[Exercise aim] Filter the records below, keeping only lines with the string "aesCmac".
════════════════
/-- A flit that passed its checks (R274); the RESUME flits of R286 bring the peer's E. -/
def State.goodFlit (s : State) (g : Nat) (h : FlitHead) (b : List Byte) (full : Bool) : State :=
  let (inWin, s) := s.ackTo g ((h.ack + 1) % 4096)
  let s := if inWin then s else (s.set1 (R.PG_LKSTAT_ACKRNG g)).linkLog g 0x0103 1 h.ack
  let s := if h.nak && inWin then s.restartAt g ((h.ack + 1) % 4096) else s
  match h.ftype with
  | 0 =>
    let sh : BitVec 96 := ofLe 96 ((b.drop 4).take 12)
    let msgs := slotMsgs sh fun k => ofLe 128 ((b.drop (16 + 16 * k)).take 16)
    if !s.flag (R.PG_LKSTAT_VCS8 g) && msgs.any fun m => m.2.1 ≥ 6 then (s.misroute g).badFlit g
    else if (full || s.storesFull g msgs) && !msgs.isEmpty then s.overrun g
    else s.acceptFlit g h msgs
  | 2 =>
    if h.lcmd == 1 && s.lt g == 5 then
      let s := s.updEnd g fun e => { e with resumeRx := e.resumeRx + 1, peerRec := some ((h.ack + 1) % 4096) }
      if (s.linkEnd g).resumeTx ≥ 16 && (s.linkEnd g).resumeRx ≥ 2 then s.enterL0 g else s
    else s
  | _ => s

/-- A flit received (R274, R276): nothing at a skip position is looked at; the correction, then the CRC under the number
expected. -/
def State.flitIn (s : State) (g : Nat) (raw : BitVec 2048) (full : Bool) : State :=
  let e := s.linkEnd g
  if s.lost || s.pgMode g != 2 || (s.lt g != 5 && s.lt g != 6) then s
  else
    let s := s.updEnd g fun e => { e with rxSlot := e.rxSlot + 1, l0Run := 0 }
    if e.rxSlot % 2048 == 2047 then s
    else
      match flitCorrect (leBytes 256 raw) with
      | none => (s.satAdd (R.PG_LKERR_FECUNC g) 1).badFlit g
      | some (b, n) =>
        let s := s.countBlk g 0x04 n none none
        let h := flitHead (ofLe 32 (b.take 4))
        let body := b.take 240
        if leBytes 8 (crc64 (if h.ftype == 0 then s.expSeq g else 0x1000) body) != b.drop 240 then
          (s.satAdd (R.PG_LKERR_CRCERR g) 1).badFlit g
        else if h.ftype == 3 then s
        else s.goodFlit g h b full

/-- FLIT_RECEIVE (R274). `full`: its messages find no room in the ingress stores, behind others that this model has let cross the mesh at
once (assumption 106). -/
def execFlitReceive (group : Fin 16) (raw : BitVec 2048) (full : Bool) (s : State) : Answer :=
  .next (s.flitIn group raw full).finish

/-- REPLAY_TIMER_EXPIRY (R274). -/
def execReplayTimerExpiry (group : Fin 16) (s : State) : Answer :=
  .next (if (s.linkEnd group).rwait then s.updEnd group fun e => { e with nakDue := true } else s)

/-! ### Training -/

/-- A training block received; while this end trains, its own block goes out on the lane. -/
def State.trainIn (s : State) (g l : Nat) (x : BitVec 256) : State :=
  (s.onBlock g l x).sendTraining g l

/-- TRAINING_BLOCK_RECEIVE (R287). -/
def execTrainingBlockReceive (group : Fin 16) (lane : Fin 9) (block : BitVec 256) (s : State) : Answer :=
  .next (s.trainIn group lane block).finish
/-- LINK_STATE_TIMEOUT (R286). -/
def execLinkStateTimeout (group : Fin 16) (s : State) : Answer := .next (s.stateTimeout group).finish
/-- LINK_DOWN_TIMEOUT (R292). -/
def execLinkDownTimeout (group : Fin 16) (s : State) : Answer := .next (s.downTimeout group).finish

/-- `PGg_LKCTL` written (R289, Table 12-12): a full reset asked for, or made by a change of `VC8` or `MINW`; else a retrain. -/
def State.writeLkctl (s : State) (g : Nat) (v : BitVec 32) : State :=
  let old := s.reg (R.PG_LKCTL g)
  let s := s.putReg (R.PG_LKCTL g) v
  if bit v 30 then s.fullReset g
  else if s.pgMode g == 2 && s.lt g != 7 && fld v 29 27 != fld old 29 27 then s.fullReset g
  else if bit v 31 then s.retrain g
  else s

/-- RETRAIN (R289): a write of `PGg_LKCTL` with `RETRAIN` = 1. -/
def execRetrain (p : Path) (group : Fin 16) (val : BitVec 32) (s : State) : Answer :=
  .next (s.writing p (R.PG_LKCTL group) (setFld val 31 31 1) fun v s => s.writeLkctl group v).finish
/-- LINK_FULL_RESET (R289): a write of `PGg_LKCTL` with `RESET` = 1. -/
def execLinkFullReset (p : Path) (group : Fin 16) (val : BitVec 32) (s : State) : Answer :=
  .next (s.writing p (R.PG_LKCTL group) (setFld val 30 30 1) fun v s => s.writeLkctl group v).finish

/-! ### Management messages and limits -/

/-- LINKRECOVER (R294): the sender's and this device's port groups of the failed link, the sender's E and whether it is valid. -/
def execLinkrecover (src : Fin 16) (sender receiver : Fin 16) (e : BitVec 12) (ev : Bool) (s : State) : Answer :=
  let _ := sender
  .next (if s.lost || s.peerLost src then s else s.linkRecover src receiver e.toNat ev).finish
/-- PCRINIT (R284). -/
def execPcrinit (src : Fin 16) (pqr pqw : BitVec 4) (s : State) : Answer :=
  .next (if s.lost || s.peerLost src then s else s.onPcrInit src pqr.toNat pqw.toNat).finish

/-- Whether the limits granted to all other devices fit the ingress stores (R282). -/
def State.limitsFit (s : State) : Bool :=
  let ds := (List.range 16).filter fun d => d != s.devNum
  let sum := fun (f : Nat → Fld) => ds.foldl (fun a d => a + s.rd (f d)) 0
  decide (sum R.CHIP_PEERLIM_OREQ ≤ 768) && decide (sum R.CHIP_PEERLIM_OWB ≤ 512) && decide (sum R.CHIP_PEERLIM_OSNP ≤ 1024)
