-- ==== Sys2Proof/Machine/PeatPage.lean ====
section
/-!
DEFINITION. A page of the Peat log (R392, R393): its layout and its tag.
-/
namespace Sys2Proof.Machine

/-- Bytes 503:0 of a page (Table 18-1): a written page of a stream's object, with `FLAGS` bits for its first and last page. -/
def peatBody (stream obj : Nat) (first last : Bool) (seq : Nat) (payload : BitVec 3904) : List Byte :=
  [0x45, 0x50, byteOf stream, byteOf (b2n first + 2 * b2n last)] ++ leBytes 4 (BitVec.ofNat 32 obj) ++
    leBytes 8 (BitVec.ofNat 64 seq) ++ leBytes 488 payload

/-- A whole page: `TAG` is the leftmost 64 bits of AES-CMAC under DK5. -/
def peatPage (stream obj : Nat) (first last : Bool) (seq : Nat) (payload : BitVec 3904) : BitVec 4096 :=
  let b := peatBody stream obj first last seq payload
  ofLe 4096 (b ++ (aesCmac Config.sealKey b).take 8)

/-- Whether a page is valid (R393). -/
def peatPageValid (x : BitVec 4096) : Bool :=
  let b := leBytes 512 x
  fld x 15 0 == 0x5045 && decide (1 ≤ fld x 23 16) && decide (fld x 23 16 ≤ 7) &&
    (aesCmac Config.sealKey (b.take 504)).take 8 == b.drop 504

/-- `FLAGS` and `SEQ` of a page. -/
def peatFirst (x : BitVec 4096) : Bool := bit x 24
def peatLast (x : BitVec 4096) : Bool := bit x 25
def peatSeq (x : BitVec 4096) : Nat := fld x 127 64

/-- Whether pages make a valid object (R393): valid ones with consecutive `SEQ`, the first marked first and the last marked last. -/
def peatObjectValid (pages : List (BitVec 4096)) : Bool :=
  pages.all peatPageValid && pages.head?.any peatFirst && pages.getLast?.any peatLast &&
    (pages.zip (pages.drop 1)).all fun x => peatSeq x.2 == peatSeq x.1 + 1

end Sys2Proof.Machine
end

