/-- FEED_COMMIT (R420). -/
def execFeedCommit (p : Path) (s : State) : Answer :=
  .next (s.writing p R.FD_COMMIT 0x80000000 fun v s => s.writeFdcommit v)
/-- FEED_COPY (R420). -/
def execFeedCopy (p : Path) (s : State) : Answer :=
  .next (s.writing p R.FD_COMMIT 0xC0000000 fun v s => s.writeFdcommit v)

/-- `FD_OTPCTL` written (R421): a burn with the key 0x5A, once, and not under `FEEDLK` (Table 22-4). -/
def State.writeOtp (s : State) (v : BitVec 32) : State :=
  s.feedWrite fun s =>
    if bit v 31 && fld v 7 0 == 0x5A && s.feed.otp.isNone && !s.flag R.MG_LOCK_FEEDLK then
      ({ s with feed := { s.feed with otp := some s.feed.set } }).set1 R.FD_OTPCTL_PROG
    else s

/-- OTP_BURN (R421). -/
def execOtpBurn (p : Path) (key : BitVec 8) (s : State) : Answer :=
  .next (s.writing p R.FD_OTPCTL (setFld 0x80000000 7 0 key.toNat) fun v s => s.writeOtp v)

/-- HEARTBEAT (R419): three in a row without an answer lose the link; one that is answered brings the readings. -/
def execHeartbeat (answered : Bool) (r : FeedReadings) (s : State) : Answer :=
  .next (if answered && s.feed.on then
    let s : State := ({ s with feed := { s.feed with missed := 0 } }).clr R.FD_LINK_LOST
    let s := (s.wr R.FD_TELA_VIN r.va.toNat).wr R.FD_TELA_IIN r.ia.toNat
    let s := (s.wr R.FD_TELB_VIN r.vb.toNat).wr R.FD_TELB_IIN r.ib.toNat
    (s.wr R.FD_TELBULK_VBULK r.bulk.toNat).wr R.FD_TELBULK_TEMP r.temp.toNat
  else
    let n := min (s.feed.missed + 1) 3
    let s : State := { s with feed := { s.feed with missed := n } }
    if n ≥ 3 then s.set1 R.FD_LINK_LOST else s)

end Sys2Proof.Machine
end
════════════════
[Solution below]
  ofLe 4096 (b ++ (aesCmac Config.sealKey b).take 8)
    (aesCmac Config.sealKey (b.take 504)).take 8 == b.drop 504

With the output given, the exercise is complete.